TASK TO COMPLETE:
Select from the data all lines with the word "writes".
*** Opening of TASK INPUT ***
section
/-!
Stack slots at or above the depth (10_state.md R29): only CALL and RET touch the stack, CALL writes the slot at the depth before the depth
covers it, and RET reads the newest held slot. So no outcome of a step depends on the slots that hold nothing.
-/
namespace Sys2Proof.Machine

theorem agreeOnHeldSlots_iff {s t : State} :
    AgreeOnHeldSlots s t ↔
      ∃ st, t = { s with stack := st } ∧ ∀ k : Fin 16, k.val < s.depth.val → st[k.val] = s.stack[k.val] := by
  constructor
  · rintro ⟨ht, hslots⟩
    exact ⟨t.stack, ht, hslots⟩
  · rintro ⟨st, rfl, hslots⟩
    exact ⟨rfl, hslots⟩

theorem faultOf_with_stack (i : Instr) (s : State) (st : Vector Word 16) : faultOf i { s with stack := st } = faultOf i s := by
  cases i <;> rfl

theorem effect_with_stack {i : Instr} (s : State) (st : Vector Word 16) (hcall : ∀ a, i ≠ .call a) (hret : i ≠ .ret) :
    effect i { s with stack := st } = { effect i s with stack := st } := by
  cases i
  case call nnn => exact absurd rfl (hcall nnn)
  case ret => exact absurd rfl hret
  all_goals rfl

theorem agreeOnHeldSlots_effect {i : Instr} {s s' : State} (h : AgreeOnHeldSlots s s') (hf : faultOf i s = none) :
    AgreeOnHeldSlots (effect i s) (effect i s') := by
  obtain ⟨st, rfl, hslots⟩ := agreeOnHeldSlots_iff.1 h
  by_cases hcall : ∃ a, i = .call a
  · obtain ⟨nnn, rfl⟩ := hcall
    have hd := depth_lt_of_faultOf_call hf
    rw [effect_call_of_lt hd, effect_call_of_lt (s := { s with stack := st }) hd]
    refine ⟨rfl, fun k hk => ?_⟩
    simp only [Vector.getElem_set]
    split
    · rfl
    · exact hslots k (by simp only at hk; omega)
  by_cases hret : i = .ret
  · subst hret
    have hd := depth_pos_of_faultOf_ret hf
    have hpc := hslots ⟨s.depth.val - 1, by omega⟩ (Nat.sub_lt hd Nat.one_pos)
    refine ⟨?_, fun k hk => hslots k (Nat.lt_of_lt_of_le hk (Nat.sub_le _ _))⟩
    simp only [effect, hpc]
  · have hcall : ∀ a, i ≠ .call a := fun a ha => hcall ⟨a, ha⟩
    obtain ⟨hstack, hdepth⟩ := sameStack_effect s hcall hret
    rw [effect_with_stack s st hcall hret]
    refine ⟨rfl, fun k hk => ?_⟩
    rw [hdepth] at hk
    rw [hstack]
    exact hslots k hk

theorem agreeOnHeldSlots_takeFault {s s' : State} (h : AgreeOnHeldSlots s s') (f : Fault) :
    AgreeOnHeldSlots (takeFault f s) (takeFault f s') := by
  obtain ⟨st, rfl, hslots⟩ := agreeOnHeldSlots_iff.1 h
  exact ⟨rfl, hslots⟩

theorem agreeOnHeldSlots_advance {s s' : State} (h : AgreeOnHeldSlots s s') : AgreeOnHeldSlots (advance s) (advance s') := by
  obtain ⟨st, rfl, hslots⟩ := agreeOnHeldSlots_iff.1 h
  exact ⟨rfl, hslots⟩

theorem agreeOnHeldSlots_asRunning {s s' : State} (h : AgreeOnHeldSlots s s') : AgreeOnHeldSlots s.asRunning s'.asRunning := by
  obtain ⟨st, rfl, hslots⟩ := agreeOnHeldSlots_iff.1 h
  exact ⟨rfl, hslots⟩

/-- Settles O30: gate, fetch and fault table do not look at the slots, so the other run has the outcome of the same kind, and each kind of
outcome keeps the agreement. -/
theorem unusedStackSlotsAreNotObservable : Obligations.UnusedStackSlotsAreNotObservable := by
  unfold Obligations.UnusedStackSlotsAreNotObservable
  intro s s' t hagree hstep
  obtain ⟨st, rfl, -⟩ := agreeOnHeldSlots_iff.1 hagree
  cases step_cases hstep with
  | nothing h => exact ⟨_, step_of_outcome (.nothing h), hagree⟩
  | halts h hf =>
    simp only [CycleFault, ← faultOf_with_stack _ s st] at hf
    exact ⟨_, step_of_outcome (.halts h hf), agreeOnHeldSlots_takeFault hagree _⟩
  | skipsUnknown h hw hu =>
    exact ⟨_, step_of_outcome (.skipsUnknown h hw hu), agreeOnHeldSlots_advance (agreeOnHeldSlots_asRunning hagree)⟩
  | @executes w i h hw hi hf =>
    refine ⟨_, step_of_outcome (.executes h hw hi ((faultOf_with_stack i s st).trans hf)), ?_⟩
    exact agreeOnHeldSlots_effect (agreeOnHeldSlots_asRunning hagree) ((faultOf_asRunning i s).trans hf)

end Sys2Proof.Machine
end

section
/-!
Programs that keep their duties (70_reset_and_hazards.md R295): `pc` and the held return addresses stay even and not below `0x200`, and what
stands below `0x200` stays as it was.
-/
namespace Sys2Proof.Machine

theorem toNat_add_two {a : Word} (ha : a.toNat ≤ 0x1000) : (a + 2).toNat = a.toNat + 2 := by
  bv_omega

/-- The word after a code address, where the addition does not wrap. -/
theorem codeAddress_add_two {a : Word} (h : codeAddress a) (ha : a.toNat ≤ 0x1000) : codeAddress (a + 2) := by
  obtain ⟨heven, hlow⟩ := h
  have htwo := toNat_add_two ha
  exact ⟨by omega, by omega⟩

/-- The text of a well-formed jump or call names a code address. -/
theorem codeAddress_of_wellFormed {i : Instr} {nnn : Addr12} (h : i.wellFormed = true) (ht : i.staticTarget = some nnn) :
    codeAddress (zextAddr nnn) := by
  simp only [Instr.wellFormed, ht, targetEven, targetInProgram, Bool.and_eq_true, beq_iff_eq, decide_eq_true_eq] at h
  obtain ⟨⟨heven, hlow⟩, -⟩ := h
  exact ⟨by rw [toNat_zextAddr, heven], by rw [toNat_zextAddr]; exact hlow⟩

/-- 12 bits and 8 bits never wrap in 16. -/
theorem toNat_zextAddr_add_zextByte (nnn : Addr12) (b : Byte) : (zextAddr nnn + zextByte b).toNat = nnn.toNat + b.toNat := by
  rw [BitVec.toNat_add, toNat_zextAddr, toNat_zextByte]
  omega

theorem fetch_bound {s : State} {w : Word} (hw : fetch s = .ok w) : s.pc.toNat + 1 ≤ 0xFFF := by
  by_contra hpc
  rw [fetch_error (by omega)] at hw
  cases hw

section
variable {i : Instr} {s : State} (hcode : s.codeAddresses) (hpc : s.pc.toNat + 1 ≤ 0xFFF) (hduty : dutiful i s)
include hcode hpc

theorem codeAddress_next : codeAddress (s.pc + 2) := codeAddress_add_two hcode.1 (by omega)

theorem codeAddress_skipIf_pc (c : Bool) : codeAddress (skipIf c s).pc := by
  have hnext := codeAddress_next hcode hpc
  have htwo := toNat_add_two (a := s.pc) (by omega)
  cases c
  · exact hnext
  · exact codeAddress_add_two hnext (htwo.trans_le (by omega))

include hduty

theorem codeAddress_effect_pc : codeAddress (effect i s).pc := by
  obtain ⟨hwf, hfault, hstate⟩ := hduty
  have hnext := codeAddress_next hcode hpc
  cases i
  case jp nnn => exact codeAddress_of_wellFormed hwf rfl
  case call nnn => exact codeAddress_of_wellFormed hwf rfl
  case ret =>
    have hd := depth_pos_of_faultOf_ret hfault
    have := s.depth.isLt
    exact hcode.2 ⟨s.depth.val - 1, by omega⟩ (Nat.sub_lt hd Nat.one_pos)
  case jpV0 nnn =>
    obtain ⟨heven, hlow, -⟩ := hstate
    rw [← toNat_zextAddr_add_zextByte] at heven hlow
    exact ⟨heven, hlow⟩
  case seImm x kk => exact codeAddress_skipIf_pc hcode hpc _
  case sneImm x kk => exact codeAddress_skipIf_pc hcode hpc _
  case seReg x y => exact codeAddress_skipIf_pc hcode hpc _
  case sneReg x y => exact codeAddress_skipIf_pc hcode hpc _
  case skp x => exact codeAddress_skipIf_pc hcode hpc _
  case sknp x => exact codeAddress_skipIf_pc hcode hpc _
  all_goals exact hnext

/-- CALL pushes the address after it, RET gives up a slot, and the others leave the stack. -/
theorem codeAddresses_effect : (effect i s).codeAddresses := by
  refine ⟨codeAddress_effect_pc hcode hpc hduty, fun k hk => ?_⟩
  obtain ⟨-, hfault, -⟩ := hduty
  by_cases hcall : ∃ a, i = .call a
  · obtain ⟨nnn, rfl⟩ := hcall
    have hd := depth_lt_of_faultOf_call hfault
    simp only [effect_call_of_lt hd] at hk ⊢
    rw [Vector.getElem_set]
    split
    · exact codeAddress_next hcode hpc
    · exact hcode.2 k (by omega)
  by_cases hret : i = .ret
  · subst hret
    exact hcode.2 k (Nat.lt_of_lt_of_le hk (Nat.sub_le _ _))
  · obtain ⟨hstack, hdepth⟩ := sameStack_effect s (fun a ha => hcall ⟨a, ha⟩) hret
    rw [hdepth] at hk
    rw [hstack]
    exact hcode.2 k hk

end

/-- The duty of the stores keeps them at or above `0x200`. -/
theorem byteAt_effect_of_lt_progBase {i : Instr} {s : State} (h : stateDuty i s) {a : Nat} (ha : a < 0x200) :
    byteAt (effect i s).mem a = byteAt s.mem a := by
  cases i
  case ldB x => exact byteAt_setBytes_outside _ _ _ _ (.inl (Nat.lt_of_lt_of_le ha h))
  case ldMemVx x => exact byteAt_setBytes_outside _ _ _ _ (.inl (Nat.lt_of_lt_of_le ha h))
  all_goals rfl

theorem dutiful_asRunning {i : Instr} {s : State} (h : dutiful i s) : dutiful i s.asRunning := by
  obtain ⟨hwf, hfault, hstate⟩ := h
  refine ⟨hwf, (faultOf_asRunning i s).trans hfault, ?_⟩
  cases i <;> exact hstate

/-- The step executes the instruction it fetched, when the fault table names no fault. -/
theorem eq_effect_of_step {w : Word} {i : Instr} {s t : State} (hcan : s.canStep) (hw : fetch s = .ok w) (hi : decode w = .known i)
    (hf : faultOf i s = none) (hstep : step s = .next t) : t = effect i s.asRunning := by
  rw [step_of_outcome (.executes hcan hw hi hf), Host.Outcome.next.injEq] at hstep
  exact hstep.symm

/-- Settles O59: the step is the effect of the instruction, whose duty covers its target, its store and its faults. -/
theorem dutifulStepKeepsCodeAddressesAndTheFont : Obligations.DutifulStepKeepsCodeAddressesAndTheFont := by
  unfold Obligations.DutifulStepKeepsCodeAddressesAndTheFont
  intro w i s t hcan hcode hw hi hduty hstep
  obtain rfl := eq_effect_of_step hcan hw hi hduty.2.1 hstep
  have hduty := dutiful_asRunning hduty
  exact ⟨codeAddresses_effect (s := s.asRunning) hcode (fetch_bound hw) hduty, effect_not_isHalted rfl,
    fun a ha => byteAt_effect_of_lt_progBase hduty.2.2 ha⟩

end Sys2Proof.Machine
end

section
/-!
Encoding and decoding (30_encoding.md R92 to R98). `decode` tests the selector fields of a word, `encode` writes them, and a word is made of
its fields: so each answer of the decoder is the instruction whose format, filled with the fields of the word, is the word.
-/
namespace Sys2Proof

/-! ### A word with known selector fields, made of its other fields -/

section
variable {w : Word} {o n : Nibble} {kk : Byte} (hO : fieldO w = o)
include hO

theorem formatNNN_of_selector : formatNNN o (fieldNNN w) = w := hO ▸ formatNNN_fields w

theorem formatXKK_of_selector : formatXKK o (fieldX w) (fieldKK w) = w := hO ▸ formatXKK_fields w

theorem formatXKK_of_selectors (hKK : fieldKK w = kk) : formatXKK o (fieldX w) kk = w := hO ▸ hKK ▸ formatXKK_fields w

theorem formatXYN_of_selector : formatXYN o (fieldX w) (fieldY w) (fieldN w) = w := hO ▸ formatXYN_fields w

theorem formatXYN_of_selectors (hN : fieldN w = n) : formatXYN o (fieldX w) (fieldY w) n = w := hO ▸ hN ▸ formatXYN_fields w

end

/-! ### The word is the encoding of what it decodes to -/

theorem encode_of_decodeFamily0 {w : Word} {i : Instr} (h : decodeFamily0 w = .known i) : encode i = w := by
  unfold decodeFamily0 at h
  split at h
  next hw => cases h; exact hw.symm
  next =>
    split at h
    next hw => cases h; exact hw.symm
    next => cases h

theorem encode_of_decodeFamily8 {w : Word} {i : Instr} (hO : fieldO w = 0x8) (h : decodeFamily8 w = .known i) : encode i = w := by
  unfold decodeFamily8 at h
  split at h
  case h_10 => cases h
  all_goals
    next hN =>
      cases h
      exact formatXYN_of_selectors hO hN

theorem encode_of_decodeFamilyE {w : Word} {i : Instr} (hO : fieldO w = 0xE) (h : decodeFamilyE w = .known i) : encode i = w := by
  unfold decodeFamilyE at h
  split at h
  case h_3 => cases h
  all_goals
    next hKK =>
      cases h
      exact formatXKK_of_selectors hO hKK

theorem encode_of_decodeFamilyF {w : Word} {i : Instr} (hO : fieldO w = 0xF) (h : decodeFamilyF w = .known i) : encode i = w := by
  unfold decodeFamilyF at h
  split at h
  case h_10 => cases h
  all_goals
    next hKK =>
      cases h
      exact formatXKK_of_selectors hO hKK

theorem encode_of_ite {c : Prop} [Decidable c] {w : Word} {i j : Instr} (h : (if c then Decoded.known j else .unknown w) = .known i)
    (hj : c → encode j = w) : encode i = w := by
  split at h
  next hc => cases h; exact hj hc
  next => cases h

/-- The decoder is injective: the instruction and its fields determine the word. -/
theorem encode_of_decode {w : Word} {i : Instr} (h : decode w = .known i) : encode i = w := by
  unfold decode at h
  split at h
  case h_1 => exact encode_of_decodeFamily0 h
  case h_6 hO => exact encode_of_ite h fun hN => formatXYN_of_selectors hO hN
  case h_9 hO => exact encode_of_decodeFamily8 hO h
  case h_10 hO => exact encode_of_ite h fun hN => formatXYN_of_selectors hO hN
  case h_14 hO => cases h; exact formatXYN_of_selector hO
  case h_15 hO => exact encode_of_decodeFamilyE hO h
  case h_16 =>
    refine encode_of_decodeFamilyF ?_ h
    generalize fieldO w = o at *
    revert o
    decide
  all_goals cases h
  case h_2 hO => exact formatNNN_of_selector hO
  case h_3 hO => exact formatNNN_of_selector hO
  case h_11 hO => exact formatNNN_of_selector hO
  case h_12 hO => exact formatNNN_of_selector hO
  all_goals
    next hO => exact formatXKK_of_selector hO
*** Close of TASK INPUT ***
ANSWER AREA:
Stack slots at or above the depth (10_state.md R29): only CALL and RET touch the stack, CALL writes the slot at the depth before the depth
Encoding and decoding (30_encoding.md R92 to R98). `decode` tests the selector fields of a word, `encode` writes them, and a word is made of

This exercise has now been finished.